- Aim of the task
This task calls for copying every line in the data below that contains the word "takes".

** Opening Records shown block **

-- ==== Sys2Proof/Certificates/Slice0/Obligations.lean ====
section
/-! DEFINITION. The statements for the provers. Each says for its commands what next state they answer, under conditions on the
state and the operands alone; a refused access is the next state that `refuseWrite` gives (R400, R427). -/
open Sys2Proof Sys2Proof.Machine

/-- R14, R256, R399, R400, R422, R441: the reads that change the state: TIME_S latches TIME_NS, FIFO_LOW_WATER starts
afresh, CHALLENGE draws a challenge, READ of the event queue moves CURSOR and counts what was lost. Where the rules
leave a point open it takes the model's reading of logs 34 and 52. -/
def Obligations.ReadsThatChangeState : Prop :=
  (∀ (s : State) (k : Fin 12), let b := s.begin
    Safety.mayRead b k Dict.TIMEBASE_TIME_S 0 0 →
    exec (.timebaseTimeRead k) s = .next (Safety.returned (b.wr Dict.TIMEBASE_TIME_NS b.tNs) k 0x2150 (leBytes 8 b.tS))) ∧
  (∀ (s : State) (k : Fin 12) (h : Fin 32), let b := s.begin
    Safety.mayRead b k Dict.HEAD_STATUS_FIFO_LOW_WATER h 0 →
    exec (.fifoLowWaterRead k h) s = .next (Safety.returned
      (b.wr Dict.HEAD_STATUS_FIFO_LOW_WATER (1024 * b.rd Dict.HEAD_STATUS_FIFO_SIZE h) h) k
      (0x2C80 + h) (leBytes 4 (b.rd Dict.HEAD_STATUS_FIFO_LOW_WATER h)))) ∧
  (∀ (s : State) (k : Fin 12), let b := s.begin
    Safety.mayRead b k Dict.LIFECYCLE_CHALLENGE 0 0 →
    ∃ c, exec (.lifecycleChallenge k) s = .next (Safety.returned
      { b with draws := b.draws + 1, keys := { b.keys with challenge := some c, challengeAt := b.now } } k
      0x2001 (leBytes 4 c))) ∧
  (∀ (s : State) (k : Fin 12), let b := s.begin
    Safety.mayRead b k Dict.EVENT_QUEUE_READ 0 0 → b.overrun k = 0 →
    let u := b.sessAt k
    ∃ (l : List Ev) (n : Nat), examine u.minSeverity 64 (b.unread k) = (l, n) ∧
      l.length ≤ 64 ∧ (∀ e ∈ l, u.minSeverity ≤ e.severity) ∧ n ≤ (b.unread k).length ∧
      exec (.eventQueueRead k) s = .next (Safety.returned
        (b.putSess k { u with cursor := (u.cursor + n) % 2 ^ 32, lost := u.lost % 2 ^ 32 }) k 0x2020
        (l.flatMap Ev.bytes))) ∧
  (∀ (s : State) (k : Fin 12), let b := s.begin
    Safety.mayRead b k Dict.EVENT_QUEUE_READ 0 0 → b.overrun k ≠ 0 →
    ∃ t, exec (.eventQueueRead k) s = .next t ∧ (t.sessAt k).lost = ((b.sessAt k).lost + b.overrun k) % 2 ^ 32 ∧
      Safety.raised s t Event.QUEUE_OVERRUN k (b.overrun k) ∧ t.regs = s.regs)

/-- R402, R403: the nonce pair, a right proof, a wrong proof, and the lockout of a session. Where the rules leave a
point open it takes the model's reading of logs 34 and 52. -/
def Obligations.SessionNoncesAndProofs : Prop :=
  (∀ (s : State) (k : Fin 12) (nonce : List Byte), let b := s.begin.actBy k; let u := b.sessAt k
    Safety.passes b k Dict.SESSION_RIGHTS_CLIENT_NONCE 0 0 nonce → b.authSlotFits u.authSlot u.authRights = true →
    ∃ d : List Byte, d.length = 16 ∧ exec (.clientNonce k nonce) s = .next (Safety.accepted
      ({ b with draws := b.draws + 1 }.putSess k { u with clientNonce := nonce, deviceNonce := d, nonceFresh := true })
      k 0x2002)) ∧
  (∀ (s : State) (k : Fin 12) (nonce : List Byte), let b := s.begin.actBy k; let u := b.sessAt k
    Safety.passes b k Dict.SESSION_RIGHTS_CLIENT_NONCE 0 0 nonce → b.authSlotFits u.authSlot u.authRights = false →
    exec (.clientNonce k nonce) s = .next (b.refuseWrite k 0x2002 5 (.rule 0xB1))) ∧
  (∀ (s : State) (k : Fin 12) (p : List Byte), let b := s.begin.actBy k; let u := b.sessAt k
    let ks := b.authKey k u.authSlot u.authRights u.clientNonce u.deviceNonce
    Safety.passes b k Dict.SESSION_RIGHTS_PROOF 0 0 p → b.lockedOut k = false → u.nonceFresh = true →
    b.authSlotFits u.authSlot u.authRights = true → p = hmac16 ks (ascii "CLIENT" ++ u.deviceNonce) →
    ∃ t, exec (.proof k p) s = .next (Safety.accepted t k 0x2002) ∧
      t.sessAt k = { u with rights := Rights.ofRank u.authRights, grantSlot := u.authSlot, failures := 0, nonceFresh := false
                            deviceProof := hmac16 ks (ascii "DEVICE" ++ u.clientNonce) } ∧
      Safety.raised s t Event.AUTH_GRANTED k (u.authRights * 256 + u.authSlot) ∧ t.regs = s.regs) ∧
  (∀ (s : State) (k : Fin 12) (p : List Byte), let b := s.begin.actBy k; let u := b.sessAt k
    let ks := b.authKey k u.authSlot u.authRights u.clientNonce u.deviceNonce
    let until_ := b.now + b.rd Dict.MANAGEMENT_AUTH_LOCKOUT * 1000000000
    Safety.passes b k Dict.SESSION_RIGHTS_PROOF 0 0 p → b.lockedOut k = false →
    p ≠ hmac16 ks (ascii "CLIENT" ++ u.deviceNonce) →
    ∃ t, exec (.proof k p) s = .next (t.refuseWrite k 0x2002 7 (.rule 0xB2)) ∧
      t.sessAt k = { u with failures := (u.failures + 1) % 256, nonceFresh := false
                            lockedUntil := if 3 ≤ u.failures + 1 then until_ else u.lockedUntil } ∧
      Safety.raised s t Event.AUTH_FAILED k u.authSlot ∧
      (3 ≤ u.failures + 1 → Safety.raised s t Event.AUTH_LOCKOUT k (if 4 ≤ k.val then u.sourceAddr else 0)) ∧
      t.regs = s.regs) ∧
  (∀ (s : State) (k : Fin 12) (p : List Byte), let b := s.begin.actBy k
    Safety.passes b k Dict.SESSION_RIGHTS_PROOF 0 0 p → b.lockedOut k = true →
    exec (.proof k p) s = .next (b.refuseWrite k 0x2002 7 (.rule 0xB3))) ∧
  (∀ (s : State) (k : Fin 12) (source : Nat), let b := s.begin; let u := b.sessAt k
    u.lockedUntil ≠ 0 → u.lockedUntil ≤ b.now → (b.udpLockAt source = 0 ∨ b.now < b.udpLockAt source) →
    exec (.authLockoutExpiry k source) s = .next (b.putSess k { u with lockedUntil := 0, failures := 0 }))

/-- R25, R86, R125, R127, R399, R400: a write that passes its checks does what the apply class of its entry says: a
window of the session, a shadow, a management field that takes effect 100 ms later, or the register at once. Where the
rules leave a point open it takes the model's reading of log 38. -/
def Obligations.WriteByApplyClass : Prop :=
  (∀ (s : State) (k : Fin 12) (e : EntryDef) (index sub : Nat) (data : List Byte), let b := s.begin.actBy k
    Safety.plainScalar k e index sub → Safety.ready b k → b.writeChecks false k e index sub data = none →
    index * 256 + sub ∈ windowKeys →
    exec (.dictWrite k index sub data) s = .next (Safety.accepted (b.putSess k { b.sessAt k with
      windows := Store.write dictDefault (b.sessAt k).windows (index * 256 + sub) (leNat data) }) k index)) ∧
  (∀ (s : State) (k : Fin 12) (e : EntryDef) (index sub : Nat) (data : List Byte), let b := s.begin.actBy k
    Safety.plainScalar k e index sub → Safety.ready b k → b.writeChecks false k e index sub data = none →
    index * 256 + sub ∉ windowKeys → e.apply = .stitch →
    exec (.dictWrite k index sub data) s = .next (Safety.accepted
      (if b.validatesOver (index * 256 + sub) [] then
        { b with deferredWrites := b.deferredWrites ++ [⟨index * 256 + sub, leNat data, none⟩] }
      else { b with shadow := Store.write dictDefault b.shadow (index * 256 + sub) (leNat data) }) k index)) ∧
  (∀ (s : State) (k : Fin 12) (e : EntryDef) (index sub : Nat) (data : List Byte), let b := s.begin.actBy k
    Safety.plainScalar k e index sub → Safety.ready b k → b.writeChecks false k e index sub data = none →
    index * 256 + sub ∉ windowKeys → e.apply = .halt → e.base = 0x2270 →
    exec (.dictWrite k index sub data) s = .next (Safety.accepted { b with
      mgmtWait := b.mgmtWait.filter (fun w => w.1 != index * 256 + sub) ++ [(index * 256 + sub, leNat data, b.now + 100000000)] }
      k index)) ∧
  (∀ (s : State) (k : Fin 12) (e : EntryDef) (index sub : Nat) (data : List Byte), let b := s.begin.actBy k
    Safety.plainScalar k e index sub → Safety.ready b k → b.writeChecks false k e index sub data = none →
    index * 256 + sub ∉ windowKeys → e.apply ≠ .stitch → ¬ (e.apply = .halt ∧ e.base = 0x2270) →
    exec (.dictWrite k index sub data) s = .next (Safety.accepted
      { b with regs := Store.write dictDefault b.regs (index * 256 + sub) (leNat data) } k index)) ∧
  (∀ (s : State) (key v : Nat), ((s.setReg key v).regAt key = v ∧
    ∀ other, other ≠ key → (s.setReg key v).regAt other = s.regAt other))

** Closing Records shown block **

- Answer to this task
leave a point open it takes the model's reading of logs 34 and 52. -/
point open it takes the model's reading of logs 34 and 52. -/
window of the session, a shadow, a management field that takes effect 100 ms later, or the register at once. Where the
rules leave a point open it takes the model's reading of log 38. -/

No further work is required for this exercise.